The rules related to existing AHPs are still the same; however, the DOL’s final rule provides some new options. One of the most discussed changes is that in addition to industry-based AHPs, an AHP can now form based on a geographic test, such as a common state, city, county, or metropolitan area that crosses state lines. Going forward, plans developed for a particular industry could be marketed nationwide.
WHO WILL BE AFFECTED?
The Congressional Budget Office estimates that 4 million Americans, including 400,000 who are uninsured, will join an AHP by 2023. Working owners and their employees and working owners without employees, including sole proprietors, will be able to join AHPs based on the new rule.
The DOL has also stated that the same consumer and anti-discrimination protections, such as protections for employees with pre-existing conditions, that apply to large groups will apply to AHPs.
WHY THE CONTROVERSY?
Critics of the DOL’s final rule on AHPs have argued this new policy will create “junk insurance” plans because they do not need to fulfill the ACA’s essential health benefits; however, AHP plans will be regulated by not only the federal government but also the states, which already have mandates that are very similar to the ACA essential health benefits with a few exceptions. In fact, the federal government referred to state-mandated benefits as the starting place when they initially developed the list of 10 essential health benefits. Some differences include the following:
- The ACA mandated a $0-copay for preventive care.Prior to the ACA, under the state mandates, preventive care was required to be covered but could be subject to the normal copay.At the time, some of the consumer-driven plans offered that $0-copay, but it was not mandated.Going forward, AHPs could opt to include a $0-copay for preventive care if they so choose.
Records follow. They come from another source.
-- ==== Sys2Proof/Machine/Operands.lean ====
section
/-! DEFINITION. The operand forms: channels and bits of a pixel, the index map of the waveform slots, and the
bounds check of an index (spec 10_state.md R22, 20_memory.md R41, 30_encoding.md R69, 41_waveform_encoder.md R97). -/

namespace Sys2Proof.Machine

/-- `v[b]` for an 8-bit `v` (R14, R97). -/
def bitOf (v : Byte) (b : Nat) : Bool := v.toNat / 2 ^ b % 2 == 1

/-- `ch[c]` of an entry: 0 green, 1 red, 2 blue (R22). No rule uses a `c` above 2. -/
def Pixel.ch (px : Pixel) : Nat → Byte
  | 0 => px.green
  | 1 => px.red
  | _ => px.blue

/-- The all-off entry `(0, 0, 0)` (R82). -/
def Pixel.off : Pixel := { green := 0, red := 0, blue := 0 }

/-- The entry SET_PIXEL stores: input order (red, green, blue) reordered to protocol channel order on
the write (R60, R81). -/
def pixelOfInput (red green blue : Byte) : Pixel := { green := green, red := red, blue := blue }

/-- The 24-bit view `E24` of an entry (R22). -/
def Pixel.e24 (px : Pixel) : BitVec 24 := px.green ++ px.red ++ px.blue

/-- `led(k) = k div 24` (R69). -/
def slotLed (k : Nat) : Nat := k / 24

/-- `chan(k) = (k mod 24) div 8` (R69). -/
def slotChan (k : Nat) : Nat := k % 24 / 8

/-- `bit(k) = 7 - (k mod 8)` (R69). -/
def slotBit (k : Nat) : Nat := 7 - k % 8

/-- The slot of LED `i`, channel `c`, bit `b` (R69). -/
def slotIndex (i c b : Nat) : Nat := 24 * i + 8 * c + (7 - b)

/-- The bounds check of a pixel index, on the full 32-bit unsigned value (R41, R62). -/
def indexInRange (c : Config) (idx : BitVec 32) : Bool := decide (idx.toNat < c.ledCount)

end Sys2Proof.Machine
end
- The ACA mandated that pediatric dental and vision care are covered, but on most plans, it is subject to the full medical plan deductible before anything is payable.As a result, this mandated benefit did not have a large impact on most covered insureds.
- The ACA mandated mental health and substance abuse services to be covered.Prior to the ACA, Texas also required mental health coverage, and consumers could purchase a rider for additional coverage for extra premium.
- In addition, maternity, mastectomy, reconstructive surgery following cancer, and many other major procedures are covered under all plans, not just the ACA plans.
Bottom line, in Texas, the only essential health benefit not already mandated is pediatric dental and vision as noted above.
Critics of the DOL’s final rule on AHPs also contend that this action will attract healthy people away from the ACA’s insurance marketplace exchanges, causing premiums to rise even more. Rising costs in the insurance marketplace exchanges can be said to affect all Americans because taxpayers subsidize the cost of insurance in the marketplace exchanges. As premiums increase, taxpayers are paying more for the same coverage.